* Record extracts *

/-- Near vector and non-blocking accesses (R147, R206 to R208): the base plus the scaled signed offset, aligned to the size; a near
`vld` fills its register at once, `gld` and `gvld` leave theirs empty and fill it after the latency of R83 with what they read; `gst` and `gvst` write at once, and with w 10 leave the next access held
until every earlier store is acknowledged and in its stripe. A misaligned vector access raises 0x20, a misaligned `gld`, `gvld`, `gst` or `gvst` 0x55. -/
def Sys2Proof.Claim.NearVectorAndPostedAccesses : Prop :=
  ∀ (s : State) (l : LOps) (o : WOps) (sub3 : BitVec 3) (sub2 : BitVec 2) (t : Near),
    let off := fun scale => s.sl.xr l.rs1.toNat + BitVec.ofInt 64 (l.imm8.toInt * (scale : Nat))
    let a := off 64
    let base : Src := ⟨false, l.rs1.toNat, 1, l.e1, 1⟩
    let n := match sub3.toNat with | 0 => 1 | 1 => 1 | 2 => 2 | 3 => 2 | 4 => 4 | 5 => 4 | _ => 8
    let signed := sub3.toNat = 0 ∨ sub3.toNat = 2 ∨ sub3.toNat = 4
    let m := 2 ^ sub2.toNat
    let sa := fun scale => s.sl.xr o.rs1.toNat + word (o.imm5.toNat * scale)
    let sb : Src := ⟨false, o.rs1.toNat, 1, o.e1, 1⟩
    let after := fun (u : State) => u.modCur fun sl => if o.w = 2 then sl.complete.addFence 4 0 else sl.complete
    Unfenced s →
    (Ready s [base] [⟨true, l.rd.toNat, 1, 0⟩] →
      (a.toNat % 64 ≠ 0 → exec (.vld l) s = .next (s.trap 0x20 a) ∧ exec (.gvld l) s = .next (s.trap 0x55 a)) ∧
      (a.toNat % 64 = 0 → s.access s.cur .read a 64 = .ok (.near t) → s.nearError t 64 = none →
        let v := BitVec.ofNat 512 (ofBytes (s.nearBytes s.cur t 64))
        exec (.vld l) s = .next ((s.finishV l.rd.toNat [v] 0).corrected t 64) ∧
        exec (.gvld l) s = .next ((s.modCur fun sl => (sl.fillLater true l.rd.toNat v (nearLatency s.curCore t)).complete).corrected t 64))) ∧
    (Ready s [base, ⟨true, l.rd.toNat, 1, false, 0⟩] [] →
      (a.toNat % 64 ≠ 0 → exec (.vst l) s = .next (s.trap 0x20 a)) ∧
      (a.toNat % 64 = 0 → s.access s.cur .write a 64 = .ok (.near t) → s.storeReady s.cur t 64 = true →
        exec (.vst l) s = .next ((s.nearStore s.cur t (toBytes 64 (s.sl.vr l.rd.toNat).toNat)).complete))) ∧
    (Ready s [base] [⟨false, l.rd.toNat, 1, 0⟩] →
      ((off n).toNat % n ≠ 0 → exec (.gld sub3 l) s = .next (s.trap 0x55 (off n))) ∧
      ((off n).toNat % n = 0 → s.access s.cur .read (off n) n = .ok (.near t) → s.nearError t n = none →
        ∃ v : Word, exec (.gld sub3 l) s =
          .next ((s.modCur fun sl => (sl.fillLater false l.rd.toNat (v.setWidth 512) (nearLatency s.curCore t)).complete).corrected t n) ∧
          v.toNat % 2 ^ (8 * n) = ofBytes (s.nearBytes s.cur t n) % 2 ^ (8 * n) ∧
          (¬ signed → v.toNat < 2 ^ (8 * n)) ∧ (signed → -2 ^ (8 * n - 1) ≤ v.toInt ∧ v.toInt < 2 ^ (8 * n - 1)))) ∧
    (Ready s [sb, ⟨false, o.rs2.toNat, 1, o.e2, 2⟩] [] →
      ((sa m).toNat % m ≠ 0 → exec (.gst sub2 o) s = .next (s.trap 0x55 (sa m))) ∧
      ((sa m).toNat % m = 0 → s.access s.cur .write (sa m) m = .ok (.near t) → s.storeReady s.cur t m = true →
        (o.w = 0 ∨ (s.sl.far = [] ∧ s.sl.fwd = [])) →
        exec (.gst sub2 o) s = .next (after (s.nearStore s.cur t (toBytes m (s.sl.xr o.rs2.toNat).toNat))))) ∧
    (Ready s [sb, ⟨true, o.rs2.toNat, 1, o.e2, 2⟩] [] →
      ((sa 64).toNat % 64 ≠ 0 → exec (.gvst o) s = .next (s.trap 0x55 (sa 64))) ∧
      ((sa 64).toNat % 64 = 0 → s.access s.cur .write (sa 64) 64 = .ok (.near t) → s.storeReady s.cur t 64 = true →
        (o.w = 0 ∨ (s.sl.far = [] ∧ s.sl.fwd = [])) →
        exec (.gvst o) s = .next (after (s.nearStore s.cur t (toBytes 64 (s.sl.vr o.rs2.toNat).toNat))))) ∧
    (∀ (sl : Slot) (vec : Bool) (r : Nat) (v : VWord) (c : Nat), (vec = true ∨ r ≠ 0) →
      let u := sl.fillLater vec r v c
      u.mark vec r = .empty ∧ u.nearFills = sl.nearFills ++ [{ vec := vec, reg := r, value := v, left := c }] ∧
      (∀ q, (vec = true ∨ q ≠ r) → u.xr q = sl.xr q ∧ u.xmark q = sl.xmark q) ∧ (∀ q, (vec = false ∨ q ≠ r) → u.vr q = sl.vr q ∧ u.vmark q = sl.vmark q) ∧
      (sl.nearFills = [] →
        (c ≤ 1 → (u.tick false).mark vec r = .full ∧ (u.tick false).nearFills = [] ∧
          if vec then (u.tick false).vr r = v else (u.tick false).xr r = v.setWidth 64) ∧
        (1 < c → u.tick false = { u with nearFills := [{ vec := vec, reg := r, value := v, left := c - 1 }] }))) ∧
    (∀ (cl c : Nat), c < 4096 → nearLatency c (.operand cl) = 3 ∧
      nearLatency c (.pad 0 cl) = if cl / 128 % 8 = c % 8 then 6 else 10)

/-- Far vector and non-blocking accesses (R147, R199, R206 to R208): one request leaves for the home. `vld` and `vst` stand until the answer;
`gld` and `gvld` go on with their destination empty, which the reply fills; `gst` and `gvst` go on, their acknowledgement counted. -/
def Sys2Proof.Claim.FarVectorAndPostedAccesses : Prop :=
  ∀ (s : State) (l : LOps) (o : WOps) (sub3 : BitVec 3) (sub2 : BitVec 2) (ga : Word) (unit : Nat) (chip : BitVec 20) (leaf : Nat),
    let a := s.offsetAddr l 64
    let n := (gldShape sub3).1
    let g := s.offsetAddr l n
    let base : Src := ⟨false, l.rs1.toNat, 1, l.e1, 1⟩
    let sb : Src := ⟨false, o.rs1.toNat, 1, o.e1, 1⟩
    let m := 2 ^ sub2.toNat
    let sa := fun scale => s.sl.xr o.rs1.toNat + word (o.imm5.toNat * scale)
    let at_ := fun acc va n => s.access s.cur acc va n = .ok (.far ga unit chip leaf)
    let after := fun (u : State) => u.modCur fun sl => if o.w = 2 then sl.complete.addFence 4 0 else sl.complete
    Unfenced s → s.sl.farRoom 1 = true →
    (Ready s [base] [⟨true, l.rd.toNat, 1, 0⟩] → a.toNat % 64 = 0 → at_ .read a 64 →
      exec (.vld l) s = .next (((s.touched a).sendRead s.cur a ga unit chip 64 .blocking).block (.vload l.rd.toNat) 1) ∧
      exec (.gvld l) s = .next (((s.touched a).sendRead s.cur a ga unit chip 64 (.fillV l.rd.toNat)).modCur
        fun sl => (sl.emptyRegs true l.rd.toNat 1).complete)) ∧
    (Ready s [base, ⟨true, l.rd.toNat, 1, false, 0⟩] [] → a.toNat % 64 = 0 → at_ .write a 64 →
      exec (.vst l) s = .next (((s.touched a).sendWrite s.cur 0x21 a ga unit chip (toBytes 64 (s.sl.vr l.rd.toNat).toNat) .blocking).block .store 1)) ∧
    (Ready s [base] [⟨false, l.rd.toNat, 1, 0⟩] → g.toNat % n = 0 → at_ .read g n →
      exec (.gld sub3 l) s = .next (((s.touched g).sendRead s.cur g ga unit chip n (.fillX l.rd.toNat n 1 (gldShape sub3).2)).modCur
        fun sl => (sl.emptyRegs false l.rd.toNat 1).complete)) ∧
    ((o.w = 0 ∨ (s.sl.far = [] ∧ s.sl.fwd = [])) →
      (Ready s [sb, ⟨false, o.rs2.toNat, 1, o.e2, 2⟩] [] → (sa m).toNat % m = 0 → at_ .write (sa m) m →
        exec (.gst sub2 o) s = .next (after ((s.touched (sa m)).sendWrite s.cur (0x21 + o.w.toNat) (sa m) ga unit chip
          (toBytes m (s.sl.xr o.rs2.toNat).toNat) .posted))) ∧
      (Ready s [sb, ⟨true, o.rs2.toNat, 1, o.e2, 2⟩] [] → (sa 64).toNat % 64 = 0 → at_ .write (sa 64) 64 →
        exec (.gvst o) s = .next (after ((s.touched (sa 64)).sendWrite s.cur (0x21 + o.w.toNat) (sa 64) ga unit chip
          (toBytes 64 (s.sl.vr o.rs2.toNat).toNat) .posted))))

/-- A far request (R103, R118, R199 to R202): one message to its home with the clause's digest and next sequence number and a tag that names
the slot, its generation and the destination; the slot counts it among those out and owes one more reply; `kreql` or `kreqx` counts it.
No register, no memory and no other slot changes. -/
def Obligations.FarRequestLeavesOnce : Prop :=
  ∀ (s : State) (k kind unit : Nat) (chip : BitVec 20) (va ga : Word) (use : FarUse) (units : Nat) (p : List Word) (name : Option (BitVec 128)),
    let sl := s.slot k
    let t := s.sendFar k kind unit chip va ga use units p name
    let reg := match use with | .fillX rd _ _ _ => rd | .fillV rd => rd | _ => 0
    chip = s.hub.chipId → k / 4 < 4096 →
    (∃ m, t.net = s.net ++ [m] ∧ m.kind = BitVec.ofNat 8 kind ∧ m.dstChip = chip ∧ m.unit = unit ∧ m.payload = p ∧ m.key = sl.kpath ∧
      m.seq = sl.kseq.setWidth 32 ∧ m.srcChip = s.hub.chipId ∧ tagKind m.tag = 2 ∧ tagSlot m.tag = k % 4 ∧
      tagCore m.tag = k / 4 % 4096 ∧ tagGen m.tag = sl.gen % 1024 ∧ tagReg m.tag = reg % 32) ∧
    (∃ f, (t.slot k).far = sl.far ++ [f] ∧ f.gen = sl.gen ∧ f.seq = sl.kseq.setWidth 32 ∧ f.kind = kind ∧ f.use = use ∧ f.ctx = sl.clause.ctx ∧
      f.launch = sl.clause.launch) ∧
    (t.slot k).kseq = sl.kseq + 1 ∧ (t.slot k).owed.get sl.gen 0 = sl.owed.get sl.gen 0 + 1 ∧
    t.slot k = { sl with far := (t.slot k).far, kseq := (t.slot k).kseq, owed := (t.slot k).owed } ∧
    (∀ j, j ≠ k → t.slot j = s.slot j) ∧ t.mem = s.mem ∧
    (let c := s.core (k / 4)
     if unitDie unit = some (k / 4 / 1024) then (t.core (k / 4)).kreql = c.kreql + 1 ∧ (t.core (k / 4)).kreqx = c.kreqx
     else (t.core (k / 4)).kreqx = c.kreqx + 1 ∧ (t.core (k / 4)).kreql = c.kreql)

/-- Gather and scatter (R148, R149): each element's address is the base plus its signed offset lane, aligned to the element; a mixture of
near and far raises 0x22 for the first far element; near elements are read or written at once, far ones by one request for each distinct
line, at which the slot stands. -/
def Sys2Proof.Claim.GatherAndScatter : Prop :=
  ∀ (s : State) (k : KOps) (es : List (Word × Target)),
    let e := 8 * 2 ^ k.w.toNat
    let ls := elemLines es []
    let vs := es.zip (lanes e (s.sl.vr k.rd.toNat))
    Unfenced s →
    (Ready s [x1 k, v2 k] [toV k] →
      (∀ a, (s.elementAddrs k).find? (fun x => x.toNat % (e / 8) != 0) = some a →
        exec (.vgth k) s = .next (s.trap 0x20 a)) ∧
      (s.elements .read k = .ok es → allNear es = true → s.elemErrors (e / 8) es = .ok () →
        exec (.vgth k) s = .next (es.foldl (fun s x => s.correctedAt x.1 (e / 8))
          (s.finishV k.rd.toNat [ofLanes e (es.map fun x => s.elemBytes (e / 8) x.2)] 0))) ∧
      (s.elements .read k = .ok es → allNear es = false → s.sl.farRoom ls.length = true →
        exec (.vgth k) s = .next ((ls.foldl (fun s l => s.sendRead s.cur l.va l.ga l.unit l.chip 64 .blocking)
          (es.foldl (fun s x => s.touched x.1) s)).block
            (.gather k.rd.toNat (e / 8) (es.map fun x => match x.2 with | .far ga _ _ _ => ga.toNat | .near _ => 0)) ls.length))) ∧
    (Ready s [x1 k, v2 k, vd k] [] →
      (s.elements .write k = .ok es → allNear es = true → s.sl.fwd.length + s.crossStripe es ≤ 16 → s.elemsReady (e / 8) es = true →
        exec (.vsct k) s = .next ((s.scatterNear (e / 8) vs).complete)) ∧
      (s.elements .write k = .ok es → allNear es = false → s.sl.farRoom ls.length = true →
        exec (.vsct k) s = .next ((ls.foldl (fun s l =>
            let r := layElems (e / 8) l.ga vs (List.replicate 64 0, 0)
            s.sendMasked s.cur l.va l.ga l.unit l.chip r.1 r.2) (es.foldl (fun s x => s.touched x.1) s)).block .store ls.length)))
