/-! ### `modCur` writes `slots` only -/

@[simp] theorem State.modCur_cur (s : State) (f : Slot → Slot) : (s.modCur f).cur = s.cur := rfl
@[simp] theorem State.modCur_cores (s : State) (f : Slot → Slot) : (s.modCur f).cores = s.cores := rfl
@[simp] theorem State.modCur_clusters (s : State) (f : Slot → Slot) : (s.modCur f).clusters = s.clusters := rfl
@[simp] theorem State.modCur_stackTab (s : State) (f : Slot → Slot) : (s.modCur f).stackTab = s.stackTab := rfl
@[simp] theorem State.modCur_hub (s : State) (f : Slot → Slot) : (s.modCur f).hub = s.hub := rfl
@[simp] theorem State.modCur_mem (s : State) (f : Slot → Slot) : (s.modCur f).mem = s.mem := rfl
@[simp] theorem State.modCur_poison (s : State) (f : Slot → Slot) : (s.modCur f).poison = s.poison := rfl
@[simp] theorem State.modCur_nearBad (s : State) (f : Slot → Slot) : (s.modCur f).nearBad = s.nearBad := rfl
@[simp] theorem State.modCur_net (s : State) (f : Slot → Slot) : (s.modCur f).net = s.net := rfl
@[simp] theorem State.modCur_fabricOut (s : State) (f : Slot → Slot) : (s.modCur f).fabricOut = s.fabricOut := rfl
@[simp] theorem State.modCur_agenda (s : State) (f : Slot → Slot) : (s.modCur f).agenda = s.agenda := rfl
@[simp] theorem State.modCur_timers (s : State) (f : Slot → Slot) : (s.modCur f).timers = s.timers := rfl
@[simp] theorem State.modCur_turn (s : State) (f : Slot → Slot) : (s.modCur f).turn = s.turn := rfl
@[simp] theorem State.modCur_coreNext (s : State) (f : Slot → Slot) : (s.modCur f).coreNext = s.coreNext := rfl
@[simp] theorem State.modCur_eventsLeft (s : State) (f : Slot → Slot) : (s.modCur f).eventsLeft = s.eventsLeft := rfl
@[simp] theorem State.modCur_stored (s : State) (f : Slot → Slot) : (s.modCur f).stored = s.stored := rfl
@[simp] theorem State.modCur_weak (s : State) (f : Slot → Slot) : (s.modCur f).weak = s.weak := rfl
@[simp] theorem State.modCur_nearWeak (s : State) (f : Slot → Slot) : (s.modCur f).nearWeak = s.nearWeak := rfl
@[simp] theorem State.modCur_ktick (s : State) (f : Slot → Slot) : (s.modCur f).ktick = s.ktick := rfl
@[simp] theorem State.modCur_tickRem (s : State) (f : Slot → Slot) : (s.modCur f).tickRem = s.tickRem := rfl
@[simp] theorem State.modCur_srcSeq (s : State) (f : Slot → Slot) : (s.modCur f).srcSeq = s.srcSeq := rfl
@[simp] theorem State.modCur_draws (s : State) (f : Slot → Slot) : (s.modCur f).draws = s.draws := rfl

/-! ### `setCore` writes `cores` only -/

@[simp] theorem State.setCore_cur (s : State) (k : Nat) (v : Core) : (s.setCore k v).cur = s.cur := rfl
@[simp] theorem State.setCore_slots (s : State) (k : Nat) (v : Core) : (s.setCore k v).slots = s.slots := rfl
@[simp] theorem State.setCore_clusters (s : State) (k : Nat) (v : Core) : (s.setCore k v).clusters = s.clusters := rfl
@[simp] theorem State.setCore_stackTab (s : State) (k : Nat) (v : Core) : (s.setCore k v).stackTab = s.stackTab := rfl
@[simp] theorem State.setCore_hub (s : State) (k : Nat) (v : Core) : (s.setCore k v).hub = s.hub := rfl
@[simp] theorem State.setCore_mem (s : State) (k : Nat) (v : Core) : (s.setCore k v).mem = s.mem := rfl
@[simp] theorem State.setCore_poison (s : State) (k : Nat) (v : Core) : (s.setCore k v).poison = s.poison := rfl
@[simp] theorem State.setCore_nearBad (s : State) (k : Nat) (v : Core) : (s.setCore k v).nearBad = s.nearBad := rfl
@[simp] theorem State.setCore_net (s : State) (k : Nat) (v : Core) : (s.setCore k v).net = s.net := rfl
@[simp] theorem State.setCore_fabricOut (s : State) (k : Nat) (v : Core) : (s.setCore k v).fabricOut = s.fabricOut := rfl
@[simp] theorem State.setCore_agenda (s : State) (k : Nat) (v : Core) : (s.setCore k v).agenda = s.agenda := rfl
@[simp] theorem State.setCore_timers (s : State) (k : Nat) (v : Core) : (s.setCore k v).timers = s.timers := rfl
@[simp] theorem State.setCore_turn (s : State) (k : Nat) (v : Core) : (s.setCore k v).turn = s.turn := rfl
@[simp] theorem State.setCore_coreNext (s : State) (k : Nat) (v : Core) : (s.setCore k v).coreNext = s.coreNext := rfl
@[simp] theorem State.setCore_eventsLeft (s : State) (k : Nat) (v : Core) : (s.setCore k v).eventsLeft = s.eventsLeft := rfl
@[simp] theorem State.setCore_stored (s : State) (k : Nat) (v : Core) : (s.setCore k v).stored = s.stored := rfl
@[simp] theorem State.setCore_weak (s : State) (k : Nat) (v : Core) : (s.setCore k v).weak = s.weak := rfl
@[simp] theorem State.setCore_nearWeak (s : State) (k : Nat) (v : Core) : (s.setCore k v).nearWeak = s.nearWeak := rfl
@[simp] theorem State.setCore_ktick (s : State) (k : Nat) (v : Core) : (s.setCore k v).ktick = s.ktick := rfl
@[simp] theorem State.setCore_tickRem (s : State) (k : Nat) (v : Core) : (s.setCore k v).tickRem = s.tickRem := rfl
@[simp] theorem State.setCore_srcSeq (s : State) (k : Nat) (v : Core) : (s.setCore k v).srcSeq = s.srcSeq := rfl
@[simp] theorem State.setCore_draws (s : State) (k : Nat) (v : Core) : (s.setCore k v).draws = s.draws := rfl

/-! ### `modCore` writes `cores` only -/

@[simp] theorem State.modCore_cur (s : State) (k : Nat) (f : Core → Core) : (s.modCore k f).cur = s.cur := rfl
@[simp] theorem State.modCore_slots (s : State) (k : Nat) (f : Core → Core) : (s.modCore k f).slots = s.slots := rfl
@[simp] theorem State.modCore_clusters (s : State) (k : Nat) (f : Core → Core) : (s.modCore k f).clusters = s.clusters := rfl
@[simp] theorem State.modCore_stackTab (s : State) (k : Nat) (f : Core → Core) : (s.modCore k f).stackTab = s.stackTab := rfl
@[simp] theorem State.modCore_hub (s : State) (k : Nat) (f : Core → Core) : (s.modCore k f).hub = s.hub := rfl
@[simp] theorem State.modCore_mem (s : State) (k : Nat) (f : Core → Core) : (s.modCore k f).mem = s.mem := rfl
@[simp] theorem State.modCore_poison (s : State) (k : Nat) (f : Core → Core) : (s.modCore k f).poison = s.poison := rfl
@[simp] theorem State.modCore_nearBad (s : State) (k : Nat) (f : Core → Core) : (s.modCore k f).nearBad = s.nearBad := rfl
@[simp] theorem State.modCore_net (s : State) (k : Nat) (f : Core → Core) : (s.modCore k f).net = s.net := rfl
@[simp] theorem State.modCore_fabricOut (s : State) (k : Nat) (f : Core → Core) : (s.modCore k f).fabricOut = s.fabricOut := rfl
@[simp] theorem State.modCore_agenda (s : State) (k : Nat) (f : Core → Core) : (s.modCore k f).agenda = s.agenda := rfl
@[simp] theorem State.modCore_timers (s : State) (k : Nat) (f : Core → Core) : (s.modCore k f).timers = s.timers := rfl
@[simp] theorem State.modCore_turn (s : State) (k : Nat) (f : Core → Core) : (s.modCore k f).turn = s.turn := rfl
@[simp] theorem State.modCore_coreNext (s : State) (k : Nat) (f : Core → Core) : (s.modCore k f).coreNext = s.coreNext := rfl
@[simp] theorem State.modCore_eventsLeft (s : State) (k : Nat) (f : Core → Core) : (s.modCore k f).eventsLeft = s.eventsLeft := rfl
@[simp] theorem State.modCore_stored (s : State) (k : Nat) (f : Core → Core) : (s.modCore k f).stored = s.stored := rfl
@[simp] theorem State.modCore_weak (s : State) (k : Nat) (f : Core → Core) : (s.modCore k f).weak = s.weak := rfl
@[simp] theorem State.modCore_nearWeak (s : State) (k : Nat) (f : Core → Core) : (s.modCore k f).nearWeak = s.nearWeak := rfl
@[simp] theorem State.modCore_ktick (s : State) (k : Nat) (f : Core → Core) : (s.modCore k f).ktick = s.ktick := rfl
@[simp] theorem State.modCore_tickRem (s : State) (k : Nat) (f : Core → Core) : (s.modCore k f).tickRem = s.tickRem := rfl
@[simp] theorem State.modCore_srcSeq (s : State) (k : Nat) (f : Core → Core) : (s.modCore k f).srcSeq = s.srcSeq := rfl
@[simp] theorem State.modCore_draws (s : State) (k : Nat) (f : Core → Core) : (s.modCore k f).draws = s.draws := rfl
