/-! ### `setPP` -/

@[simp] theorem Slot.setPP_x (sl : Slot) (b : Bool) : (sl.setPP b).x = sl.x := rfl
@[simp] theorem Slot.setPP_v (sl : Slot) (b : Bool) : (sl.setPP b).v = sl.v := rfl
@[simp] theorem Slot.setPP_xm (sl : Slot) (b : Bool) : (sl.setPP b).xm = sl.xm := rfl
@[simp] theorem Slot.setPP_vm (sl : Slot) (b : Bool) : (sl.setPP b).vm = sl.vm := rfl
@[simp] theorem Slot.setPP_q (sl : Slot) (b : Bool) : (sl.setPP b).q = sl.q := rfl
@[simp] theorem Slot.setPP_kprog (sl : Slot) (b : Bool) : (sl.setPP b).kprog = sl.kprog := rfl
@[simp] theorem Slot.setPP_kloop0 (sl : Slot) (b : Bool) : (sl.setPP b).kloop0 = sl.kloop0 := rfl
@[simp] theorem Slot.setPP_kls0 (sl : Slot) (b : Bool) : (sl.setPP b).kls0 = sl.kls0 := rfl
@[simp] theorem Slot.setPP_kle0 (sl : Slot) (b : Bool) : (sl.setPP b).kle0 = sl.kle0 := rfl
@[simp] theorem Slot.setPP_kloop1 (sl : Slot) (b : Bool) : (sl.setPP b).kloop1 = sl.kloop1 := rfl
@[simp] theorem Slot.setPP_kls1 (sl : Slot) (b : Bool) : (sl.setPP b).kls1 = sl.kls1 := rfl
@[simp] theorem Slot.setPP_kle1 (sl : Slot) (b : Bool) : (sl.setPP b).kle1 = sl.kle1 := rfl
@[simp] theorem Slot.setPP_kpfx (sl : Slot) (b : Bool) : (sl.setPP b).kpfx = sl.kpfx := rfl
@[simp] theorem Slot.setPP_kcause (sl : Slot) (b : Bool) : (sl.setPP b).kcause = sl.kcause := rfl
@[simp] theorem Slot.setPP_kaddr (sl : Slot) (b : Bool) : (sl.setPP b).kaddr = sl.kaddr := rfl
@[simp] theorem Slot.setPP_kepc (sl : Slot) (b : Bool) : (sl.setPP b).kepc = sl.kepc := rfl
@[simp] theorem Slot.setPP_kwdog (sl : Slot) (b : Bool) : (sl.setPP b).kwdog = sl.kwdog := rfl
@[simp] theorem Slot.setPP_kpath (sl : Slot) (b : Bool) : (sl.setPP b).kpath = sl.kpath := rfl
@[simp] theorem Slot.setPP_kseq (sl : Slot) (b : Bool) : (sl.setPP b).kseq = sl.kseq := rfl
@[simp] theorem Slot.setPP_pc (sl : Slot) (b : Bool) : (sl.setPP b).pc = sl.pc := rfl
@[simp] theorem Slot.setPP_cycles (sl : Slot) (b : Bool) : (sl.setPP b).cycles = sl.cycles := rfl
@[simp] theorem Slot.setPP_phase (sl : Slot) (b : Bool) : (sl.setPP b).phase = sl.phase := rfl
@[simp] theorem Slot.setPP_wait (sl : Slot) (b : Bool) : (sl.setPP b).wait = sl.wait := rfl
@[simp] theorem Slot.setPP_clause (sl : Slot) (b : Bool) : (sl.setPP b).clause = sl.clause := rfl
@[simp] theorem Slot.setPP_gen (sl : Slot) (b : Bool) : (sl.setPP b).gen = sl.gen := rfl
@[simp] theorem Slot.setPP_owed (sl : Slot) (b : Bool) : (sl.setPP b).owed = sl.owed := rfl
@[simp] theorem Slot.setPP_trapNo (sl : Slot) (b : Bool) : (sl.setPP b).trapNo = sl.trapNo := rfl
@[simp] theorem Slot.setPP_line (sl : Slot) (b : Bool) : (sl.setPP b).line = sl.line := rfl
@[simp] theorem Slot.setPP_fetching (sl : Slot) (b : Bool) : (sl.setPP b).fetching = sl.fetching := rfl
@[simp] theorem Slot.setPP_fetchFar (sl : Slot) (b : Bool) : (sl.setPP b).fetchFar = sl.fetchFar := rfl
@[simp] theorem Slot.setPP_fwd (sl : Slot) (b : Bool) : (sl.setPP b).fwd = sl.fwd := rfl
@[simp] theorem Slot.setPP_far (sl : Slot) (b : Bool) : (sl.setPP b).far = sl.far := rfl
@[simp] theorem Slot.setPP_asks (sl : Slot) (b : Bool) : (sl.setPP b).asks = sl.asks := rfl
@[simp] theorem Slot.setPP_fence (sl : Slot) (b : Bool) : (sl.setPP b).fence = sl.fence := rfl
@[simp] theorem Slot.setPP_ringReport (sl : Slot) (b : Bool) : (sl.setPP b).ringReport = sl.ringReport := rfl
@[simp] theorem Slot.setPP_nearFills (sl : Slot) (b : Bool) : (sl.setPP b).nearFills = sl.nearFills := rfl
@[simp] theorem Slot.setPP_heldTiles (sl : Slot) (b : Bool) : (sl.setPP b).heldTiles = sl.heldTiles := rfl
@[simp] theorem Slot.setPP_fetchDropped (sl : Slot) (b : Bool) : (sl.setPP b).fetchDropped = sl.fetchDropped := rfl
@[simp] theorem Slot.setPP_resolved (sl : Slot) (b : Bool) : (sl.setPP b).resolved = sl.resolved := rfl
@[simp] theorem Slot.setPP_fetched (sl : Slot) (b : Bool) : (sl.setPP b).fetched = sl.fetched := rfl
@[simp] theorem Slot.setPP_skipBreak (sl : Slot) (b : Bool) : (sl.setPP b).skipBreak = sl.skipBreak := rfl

* What this task involves *
Word for word, set down the lines from the beginning of the records through the line that holds "until every earlier". Leave out the rest.

* The completed task *
/-- Near vector and non-blocking accesses (R147, R206 to R208): the base plus the scaled signed offset, aligned to the size; a near
`vld` fills its register at once, `gld` and `gvld` leave theirs empty and fill it after the latency of R83 with what they read; `gst` and `gvst` write at once, and with w 10 leave the next access held
until every earlier store is acknowledged and in its stripe. A misaligned vector access raises 0x20, a misaligned `gld`, `gvld`, `gst` or `gvst` 0x55. -/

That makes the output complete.